Тая открыла – в домашнем платье вишневого цвета, волосы забраны сзади в хвост. Бледное гладкое личико без грамма косметики… Она выглядела много моложе своих лет. Выглядела почти девочкой. Смешной и испуганной.
– Ты? – ахнула она.
– Да. – Егор, не дожидаясь приглашения, аккуратно отставил Таю назад, зашел внутрь, захлопнул за собой дверь. Огляделся – чистенько, скромненько, светло, дешевая мебель из «Икеи». – Тая, милая, прости.
– За что? Да ты проходи… – Она отступила назад, в комнату.
– Я о статье. Я еще не говорил с Лизой, но… она дико напортачила, думаю. Даже не знаю, что ею руководило. Так нельзя. Если бы я знал…
Прости.
– Зачем ты ей все рассказал?
– Нет. В том-то и дело, что нет, я ничего ей не рассказывал! Но она умудрилась разузнать все!
– А мне все равно. Это я раньше обижалась, страдала, капризничала… Теперь я понимаю, что нельзя переживать из-за… из-за глупости и бестактности некоторых людей. Подумаешь, кто-то написал мерзкую заметку в Интернете… На заборе тоже пишут – и что, теперь волосы на себе рвать? – пожала Тая плечами, села на диван. Егор расположился напротив, на деревянном стуле с накладным неудобным сиденьем. – Как ты меня нашел?
– Даша сказала.
– Эта Даша… – поморщилась Тая, но продолжать не стала, только рукой махнула.
– А еще она мне сказала, что тогда, после смерти дочери, ты чуть… – Егор не договорил.
– Все уже прошло. То есть ничего не прошло, но я успокоилась. Я нормальный человек, я не собираюсь всю жизнь… сходить с ума. Когда-нибудь… когда-нибудь я снова стану счастливой. Я верю в это.
– А твой… а твой друг что об этом говорит?
– Кто? А, мой друг… Он со мной согласен.
– Где он, кстати, сейчас?
– Работает.
– Понятно.
Они сидели друг напротив друга, молчали.
– Тая…
– Да?
– Покажи мне фото Лидуси. – Егор произнес имя свой дочери так, как называли ее Тая и Дарья. «Лидуся», – зачем-то мысленно повторил он.

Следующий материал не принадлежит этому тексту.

/-- Where the bytes read so far leave room, one more byte is a digit in base 256. -/
theorem bytesWord_concat_toNat {bs : List Byte} {b : Byte} (h : (bytesWord bs).toNat < 2 ^ 120) :
    (bytesWord (bs ++ [b])).toNat = (bytesWord bs).toNat * 256 + b.toNat := by
  have hb := b.isLt
  rw [bytesWord_concat, BitVec.toNat_or, BitVec.toNat_shiftLeft, BitVec.toNat_setWidth, Nat.shiftLeft_eq,
    Nat.mod_eq_of_lt (by omega), Nat.mod_eq_of_lt (by omega : b.toNat < 2 ^ 128), ← Nat.shiftLeft_eq,
    ← Nat.shiftLeft_add_eq_or_of_lt hb, Nat.shiftLeft_eq]

/-- The first `n` bytes of a word write its top `8 n` bits. -/
theorem bytesWord_take_wordBytes (W : OpWord) {n : Nat} (hn : n ≤ 16) :
    (bytesWord ((wordBytes W).take n)).toNat = W.toNat / 2 ^ (8 * (16 - n)) := by
  have hW := W.isLt
  induction n with
  | zero => rw [List.take_zero, Nat.div_eq_of_lt hW]; rfl
  | succ n ih =>
    have hpow : 2 ^ (8 * (16 - n)) = 2 ^ (8 * (15 - n)) * 256 := by
      rw [show 8 * (16 - n) = 8 * (15 - n) + 8 by omega, Nat.pow_add]
    have hdiv : W.toNat / 2 ^ (8 * (16 - n)) = W.toNat / 2 ^ (8 * (15 - n)) / 256 := by
      rw [hpow, Nat.div_div_eq_div_mul]
    have hle : W.toNat / 2 ^ (8 * (15 - n)) ≤ W.toNat := Nat.div_le_self _ _
    have ih := (ih (by omega)).trans hdiv
    rw [List.take_add_one, wordBytes_getElem? W (by omega), Option.toList_some,
      bytesWord_concat_toNat (by omega), ih, field_toNat, show 16 - (n + 1) = 15 - n by omega]
    omega

theorem bytesWord_wordBytes (W : OpWord) : bytesWord (wordBytes W) = W := by
  apply BitVec.eq_of_toNat_eq
  have h := bytesWord_take_wordBytes W (le_refl 16)
  rwa [List.take_of_length_le (wordBytes_length W).le, Nat.sub_self, Nat.mul_zero, Nat.pow_zero, Nat.div_one] at h

theorem programImage_cons (W : OpWord) (p : List OpWord) : programImage (W :: p) = wordBytes W ++ programImage p :=
  List.flatMap_cons

theorem programImage_length (p : List OpWord) : (programImage p).length = 16 * p.length := by
  induction p with
  | nil => rfl
  | cons W p ih => rw [programImage_cons, List.length_append, wordBytes_length, ih, List.length_cons]; omega

theorem imageWords_programImage (p : List OpWord) : imageWords p.length (programImage p) = p := by
  induction p with
  | nil => rfl
  | cons W p ih =>
    rw [programImage_cons, List.length_cons, imageWords, List.take_left' (wordBytes_length W),
      List.drop_left' (wordBytes_length W), bytesWord_wordBytes, ih]

theorem imageProgram_programImage (p : List OpWord) : imageProgram (programImage p) = some p := by
  rw [imageProgram, programImage_length, Nat.mul_mod_right, if_pos rfl, Nat.mul_div_cancel_left _ (by omega),
    imageWords_programImage]

theorem programImage_getElem? {p : List OpWord} {k j : Nat} {W : OpWord} (hk : p[k]? = some W) (hj : j < 16) :
    (programImage p)[16 * k + j]? = some (W.extractLsb' (8 * (15 - j)) 8) := by
  induction p generalizing k with
  | nil => cases hk
  | cons V p ih =>
    have hV := wordBytes_length V
    rw [programImage_cons]
    cases k with
    | zero =>
      cases hk
      rw [List.getElem?_append_left (by omega), Nat.mul_zero, Nat.zero_add, wordBytes_getElem? W hj]
    | succ k =>
      rw [List.getElem?_append_right (by omega), hV, show 16 * (k + 1) + j - 16 = 16 * k + j by omega]
      exact ih hk

/-- Settles O6, by induction on the words of the program: each is its 16 bytes before those of the rest. -/
theorem programImageRoundTrip : Obligations.ProgramImageRoundTrip := by
  refine fun p => ⟨programImage_length p, imageProgram_programImage p, fun k j W hk hj => ?_⟩
  exact ⟨_, programImage_getElem? hk hj, field_toNat W _ 8⟩

end Sys2Proof

namespace Sys2Proof.Machine

open Sys2Proof.Claims

/-! Ill-formed programs (R61, R62). -/

/-- A program with a word that decodes to no well-formed operation is refused, whatever the PC. -/
theorem step_refused_of_mem {s : State} {W : OpWord} (hW : W ∈ s.prog)
    (hbad : ∀ i, decode W = .ok i → i.wf s.cfg.strict ≠ true) : ∃ r, step s = .refused r := by
  cases hp : s.problem with
  | some r => exact ⟨r, step_of_problem hp⟩
  | none =>
    obtain ⟨-, -, hwords⟩ := problem_eq_none.mp hp
    obtain ⟨i, hi, hwf⟩ := hwords W hW
    exact absurd hwf (hbad i hi)

theorem wf_strict_of_not_assigned {i : Instr} (h : i.assigned = false) : i.wf true = false := by
  simp [Instr.wf, h]

/-- Settles O30: neither an ill-formed word nor, under STRICT, an unassigned opcode decodes to a well-formed operation. -/
theorem illFormedProgramIsRefused : Obligations.IllFormedProgramIsRefused := by
  intro s k W hk hbad
  refine step_refused_of_mem (List.mem_of_getElem? hk) fun i hi hwf => ?_
  obtain ⟨e, he⟩ | ⟨hstrict, ha⟩ := hbad
  · cases he.symm.trans hi
  · cases (decode_unassigned ha).symm.trans hi
    rw [hstrict, wf_strict_of_not_assigned (unassignedRow_assigned _ _)] at hwf
    cases hwf

end Sys2Proof.Machine
end

section
/-! PROOFS. The operand family (spec/40_operands_and_cpy.md): pointer targets, what each kind of slot resolves to, the
operation `cpy`. -/

namespace Sys2Proof.Machine

open Sys2Proof.Claims

/-! Pointer targets (R70). -/

theorem coordinate_toNat (b : Byte) : (coordinate b).toNat = b.toNat % 64 := by
  rw [coordinate, field_toNat]
  omega

/-- Settles O15: the target is the cell of its two coordinates, and a coordinate is its byte modulo 64. -/
theorem pointerTargetIsMasked : Obligations.PointerTargetIsMasked := by
  intro s xc yc
  rw [State.target, cellAt_toNat, coordinate_toNat, coordinate_toNat]

/-! Slots by kind (R68, R69). -/

/-- Settles O16: each clause is the arm of `State.value?` or `State.dest?` for its kind of slot. -/
theorem slotsResolveByKind : Obligations.SlotsResolveByKind :=
  fun _ => ⟨fun _ => rfl, fun _ => rfl, fun _ _ => rfl, fun _ => rfl,
    fun _ => rfl, fun _ _ => rfl, fun _ => rfl, fun _ => rfl⟩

Секунду Тая сидела неподвижно, затем кивнула, поднялась.
– Есть фото в альбоме… Но, знаешь, есть и видеозапись. У Никиты был день рождения, и мы с Лидусей приехали к ним. Помнишь Никиту?
– А, твой племянник… Подросток.
– Какой подросток, ему сейчас двадцать четыре года, он уже женат! Но на том видео – да, еще мальчишка…
– Если тебе не трудно, покажи. Или хочешь, отдай мне запись, я потом ее посмотрю.
– Да все в порядке, – хмуро произнесла Тая. – Я не запла́чу. Я научилась держать себя в руках.
Она включила телевизор, нашла диск с записью.
…Все зелено-голубое на экране, какие-то пятна, шум. Раз – и картинка прояснилась, хотя изображение и плыло.
– Как Лидусик любит братика? Вот как любит! – незнакомый и вместе с тем узнаваемый голос Даши. Вероятно, это Даша вела съемку.
На экране – подросток, юноша. Точно, это же Никита. На руках парня – девочка в розовом платье, со смешными хвостиками на голове, в виде рожек.
«Лидуся», – подумал Егор, и его словно кто-то ударил с размаху в грудь.
Девочка засмеялась и поцеловала парня в щеку.
– Вот как Лидусик любит братика! А где у Никиты носик? Во-от он носик…
– Мам, ты только не спрашивай, где у меня глазки!
– Музыку я включу, – на экране промелькнула Тая.
Заиграла популярная в те годы мелодия. Никита стал танцевать с девочкой на руках. Девочка хохотала, потом стала рваться с рук, вниз. Никита поставил ее на ноги, и девочка принялась танцевать сама. Забавно и неуклюже.
Она была похожа на Таю в этот момент. Что-то такое в ее лице… очень знакомое и милое.
– А глаза мои, – вырвалось у Егора.
– Что?
– Я говорю – у нее мои глаза. У тебя какие-то рыжие, а у меня серые. У нее мои глаза, – произнес Егор, не слыша собственного голоса.
Камера приблизилась к лицу девочки. Пухлые щечки, вздернутый носик и этот взгляд – такой живой, ясный, веселый.
– А как Лидусик любит тетю Дашу? Ну-ка, покажи!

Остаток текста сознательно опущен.